/-- The round trip (R184): after a successful ENCRYPT on one unit state, a DECRYPT on any unit state whose input is that
result and whose KDF value is the same succeeds and gives the plaintext back, whenever the ciphertext fits IN_BUF. -/
def Obligations.DecryptReturnsWhatWasEncrypted : Prop :=
  ∀ s t d : State, s.params.wf = true → Memory.wf s.unit.mem → exec .encrypt s = .next t → t.unit.status.valid = true →
    d.params.wf = true → Memory.wf d.unit.mem → d.unit.key = s.unit.key → d.unit.inLen = t.unit.outLen →
    d.unit.inLen.toNat ≤ d.params.maxIn → d.unit.inBytes = Memory.slice t.unit.mem 0x20000 t.unit.outLen.toNat →
    ∃ u, exec .decrypt d = .next (d.setUnit u) ∧ endedOk d.params d.unit u s.unit.inBytes

/-! ## ZEROIZE and illegal commands (44_control.md) -/

/-- ZEROIZE (R204): every buffer byte and every length is zero and STATUS reports success; the sticky flags stay. -/
def Obligations.ZeroizeClearsBuffersAndLengths : Prop :=
  ∀ s : State, ∃ u, exec .zeroize s = .next (s.setUnit u) ∧
    u.passLen = 0 ∧ u.inLen = 0 ∧ u.outLen = 0 ∧ scrubDone u ∧
    (∀ off, (0x20 ≤ off ∧ off ≤ 0x3F) ∨ (0x10000 ≤ off ∧ off < 0x10000 + s.params.maxIn) ∨
      (0x20000 ≤ off ∧ off < 0x20000 + s.params.outCap) → Memory.read u.mem off = 0x00#8) ∧
    (s.unit.inv s.params → u.mem = []) ∧
    u.status = { busy := false, done := true, valid := true, err := 0,
                 accErr := s.unit.status.accErr, busyViol := s.unit.status.busyViol }

/-- ILLEGAL (R205): a completion of any word but 1 to 4 ends in ILLEGAL_COMMAND, code 5, with no output and its inputs kept. -/
def Obligations.IllegalCommandsEndInCodeFive : Prop :=
  ∀ (s : State) (u : Nat) (v : UnitState), s.units[u]? = some v → v.status.busy = true →
    v.pendingCmd = 0 ∨ 5 ≤ v.pendingCmd.toNat →
    ∃ t v', engineTurn u s = .next t ∧ t.units[u]? = some v' ∧ endedErr s.params v v' 5

/-! ## The host's text encoding (40_key_derivation.md R100) -/

/-- utf8 of one code point, by the table of R100: how many bytes it has, that its bits are the code point's, and that
exactly the surrogates and the numbers above U+10FFFF are refused. -/
def Obligations.Utf8FollowsItsTable : Prop :=
  (∀ c : Nat, utf8Char c = none ↔ (0xD800 ≤ c ∧ c ≤ 0xDFFF) ∨ 0x10FFFF < c) ∧
  (∀ c : Nat, c ≤ 0x7F → utf8Char c = some [BitVec.ofNat 8 c]) ∧
  (∀ c : Nat, 0x80 ≤ c → c ≤ 0x7FF → ∃ a b : Byte, utf8Char c = some [a, b] ∧ a.toNat / 32 = 0b110 ∧ b.toNat / 64 = 0b10 ∧
    c = a.toNat % 32 * 2 ^ 6 + b.toNat % 64) ∧
  (∀ c : Nat, 0x800 ≤ c → c ≤ 0xFFFF → ¬ (0xD800 ≤ c ∧ c ≤ 0xDFFF) → ∃ a b d : Byte, utf8Char c = some [a, b, d] ∧
    a.toNat / 16 = 0b1110 ∧ b.toNat / 64 = 0b10 ∧ d.toNat / 64 = 0b10 ∧
    c = a.toNat % 16 * 2 ^ 12 + b.toNat % 64 * 2 ^ 6 + d.toNat % 64) ∧
  (∀ c : Nat, 0x10000 ≤ c → c ≤ 0x10FFFF → ∃ a b d e : Byte, utf8Char c = some [a, b, d, e] ∧
    a.toNat / 8 = 0b11110 ∧ b.toNat / 64 = 0b10 ∧ d.toNat / 64 = 0b10 ∧ e.toNat / 64 = 0b10 ∧
    c = a.toNat % 8 * 2 ^ 18 + b.toNat % 64 * 2 ^ 12 + d.toNat % 64 * 2 ^ 6 + e.toNat % 64)

/-! ## The host's `readout` (30_encoding.md R92) -/

/-- One turn of `readout` (R92): it is `rd32 OUT_LEN`, after which the master's program goes on with the reads of the L bytes
its RDATA gives, busy or not: `rd32 OUT_BUF+4j` for j < L div 4, then `rd8 OUT_BUF+i` for each remaining i < L (offsets modulo 2^18, log 24). -/
def Obligations.ReadoutReadsAsManyBytesAsOutLenReturned : Prop :=
  (∀ (s : State) (m window : Nat) (rest : List HostOp) (u : Nat) (ts : List Turn),
    s.turns = .host m :: ts → s.hosts[m]? = some (.readout window :: rest) → unitAt s.params window = some u →
    ∃ t v, exec (.rd32 0x18#18) { s with turns := ts, master := m, active := u, hosts := s.hosts.set m rest } = .next t ∧
      t.rdata = s.rdata ++ [⟨m, v⟩] ∧
      step s = .next { t with hosts := s.hosts.set m (readoutDataOps window v.toNat ++ rest) }) ∧
  (∀ window n : Nat, (readoutDataOps window n).length = n / 4 + n % 4 ∧
    (∀ j, j < n / 4 →
      (readoutDataOps window n)[j]? = some (.request window (rd32Request (BitVec.ofNat 18 (0x20000 + 4 * j))))) ∧
    (∀ i, 4 * (n / 4) ≤ i → i < n → (readoutDataOps window n)[n / 4 + (i - 4 * (n / 4))]? =
      some (.request window (packBusreq false 0b00#2 (BitVec.ofNat 18 (0x20000 + i)) 0#32))))

/-- `readout -> r` returns the result (R92): on an idle unit, with nothing scheduled, the transactions it expands to run to their
end, change no unit, and r is OUT_BUF[0..OUT_LEN). That with nothing scheduled the one master moves is the model's default
order (log 3). -/
def Obligations.ReadoutReturnsTheResult : Prop :=
  ∀ (s : State) (u window : Nat) (v : UnitState) (rest : List HostOp), s.inv → s.turns = [] →
    (∀ w ∈ s.units, w.status.busy = false) → unitAt s.params window = some u → s.units[u]? = some v →
    s.hosts = [readoutOps window ++ rest] →
    ∃ t, core.run (1 + (v.outLen.toNat / 4 + v.outLen.toNat % 4)) s = .next t ∧ t.hosts = [rest] ∧ t.units = s.units ∧
      t.readoutFrom 0 (s.rdataOf 0).length = Memory.slice v.mem 0x20000 v.outLen.toNat
end

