/-! ## A write read back (R216) -/

/-- The low `k` bits of a word, as a mask keeps them. -/
theorem ofNat_mod_two_pow (v : Word32) {k : Nat} (hk : k ≤ 32) :
    BitVec.ofNat 32 (v.toNat % 2 ^ k) = v &&& BitVec.ofNat 32 (2 ^ k - 1) := by
  have hpow : 2 ^ k ≤ 2 ^ 32 := Nat.pow_le_pow_right (by decide) hk
  have hlt : 2 ^ k - 1 < 2 ^ 32 := (Nat.sub_one_lt (Nat.two_pow_pos k).ne').trans_le hpow
  apply BitVec.eq_of_toNat_eq
  rw [BitVec.toNat_and, BitVec.toNat_ofNat, BitVec.toNat_ofNat, Nat.mod_eq_of_lt hlt, Nat.and_two_pow_sub_one_eq_mod,
    Nat.mod_eq_of_lt ((Nat.mod_le _ _).trans_lt v.isLt)]

/-- A buffer write while idle reads back, cut to its width (R55, R56). -/
theorem memRead_memWrite_buffer {s : State} {off : Nat} {w : Width} (hl : s.live) (hwf : Memory.wf s.unit.mem)
    (hb : s.unit.status.busy = false) (hr : region s.params off = .pass ∨ region s.params off = .inp)
    (hal : off % w.bytes = 0) (v : Word32) :
    memRead off w (memWrite off w v s) = (memWrite off w v s).respond (v &&& BitVec.ofNat 32 (2 ^ (8 * w.bytes) - 1)) := by
  have hw : 8 * w.bytes ≤ 32 := by cases w <;> decide
  rw [memWrite_buffer v hal hr hb, memRead_buffer (s := s.setUnit _) hal (hr.imp_right .inl), unit_setUnit hl, readWord_writeWord hwf,
    ofNat_mod_two_pow v hw]

/-- A length register written while idle reads back (R57). -/
theorem memRead_memWrite_length {s : State} {off : Nat} (hl : s.live) (hb : s.unit.status.busy = false)
    (ho : off = offPassLen ∨ off = offInLen) (v : Word32) :
    memRead off .b4 (memWrite off .b4 v s) = (memWrite off .b4 v s).respond v := by
  have hne : off ≠ offOutLen := by rcases ho with rfl | rfl <;> decide
  rcases ho with rfl | rfl
  · rw [memWrite_passLen hb, memRead_reg (by decide) (by decide) fun h => absurd h hne, unit_setUnit hl]
    rfl
  · rw [memWrite_inLen hb, memRead_reg (by decide) (by decide) fun h => absurd h hne, unit_setUnit hl]
    rfl

/-- Settles O36: an access narrower than a word reaches a buffer only, a 4-byte one a buffer or a length register. -/
theorem writtenValuesReadBack : Obligations.WrittenValuesReadBack := by
  unfold Obligations.WrittenValuesReadBack
  intro s t off v hl hwf hb htarget
  have readback : ∀ (w : Width) (x : Word32),
      memRead off.toNat w (memWrite off.toNat w v s) = (memWrite off.toNat w v s).respond x →
      exec (writeInstr w off v) s = .next t → exec (readInstr w off) t = .next (t.respond x) := by
    intro w x hx ht
    cases (exec_writeInstr w off v s).symm.trans ht
    exact (exec_readInstr w off _).trans (congrArg _ hx)
  have targets : (region s.params off.toNat = .pass ∨ region s.params off.toNat = .inp) ∨
      (off.toNat = offPassLen ∨ off.toNat = offInLen) := by
    rcases htarget with h | h | rfl | rfl
    · exact .inl (.inl h)
    · exact .inl (.inr h)
    · exact .inr (.inl rfl)
    · exact .inr (.inr rfl)
  have buffer : region s.params off.toNat ≠ .reg →
      region s.params off.toNat = .pass ∨ region s.params off.toNat = .inp := by
    refine fun hreg => targets.resolve_right fun ho => hreg (region_eq_reg.mpr ?_)
    have := offsets
    omega
  refine ⟨fun hreg => readback .b1 _ ?byte, fun hreg hal => readback .b2 _ ?half, fun hal => readback .b4 _ ?word⟩
  case byte => exact memRead_memWrite_buffer hl hwf hb (buffer hreg) (Nat.mod_one _) v
  case half => exact memRead_memWrite_buffer (w := .b2) hl hwf hb (buffer hreg) hal v
  case word =>
    rcases targets with hr | ho
    · have hall : v &&& BitVec.ofNat 32 (2 ^ (8 * Width.b4.bytes) - 1) = v := BitVec.and_allOnes
      exact (memRead_memWrite_buffer (w := .b4) hl hwf hb hr hal v).trans (congrArg _ hall)
    · exact memRead_memWrite_length hl hb ho v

= = = = = = =

● ABOUT THIS EXERCISE
For the entries above, please state how many lines contain the string "targets"; give the number and nothing else.

● EXERCISE RESULT
3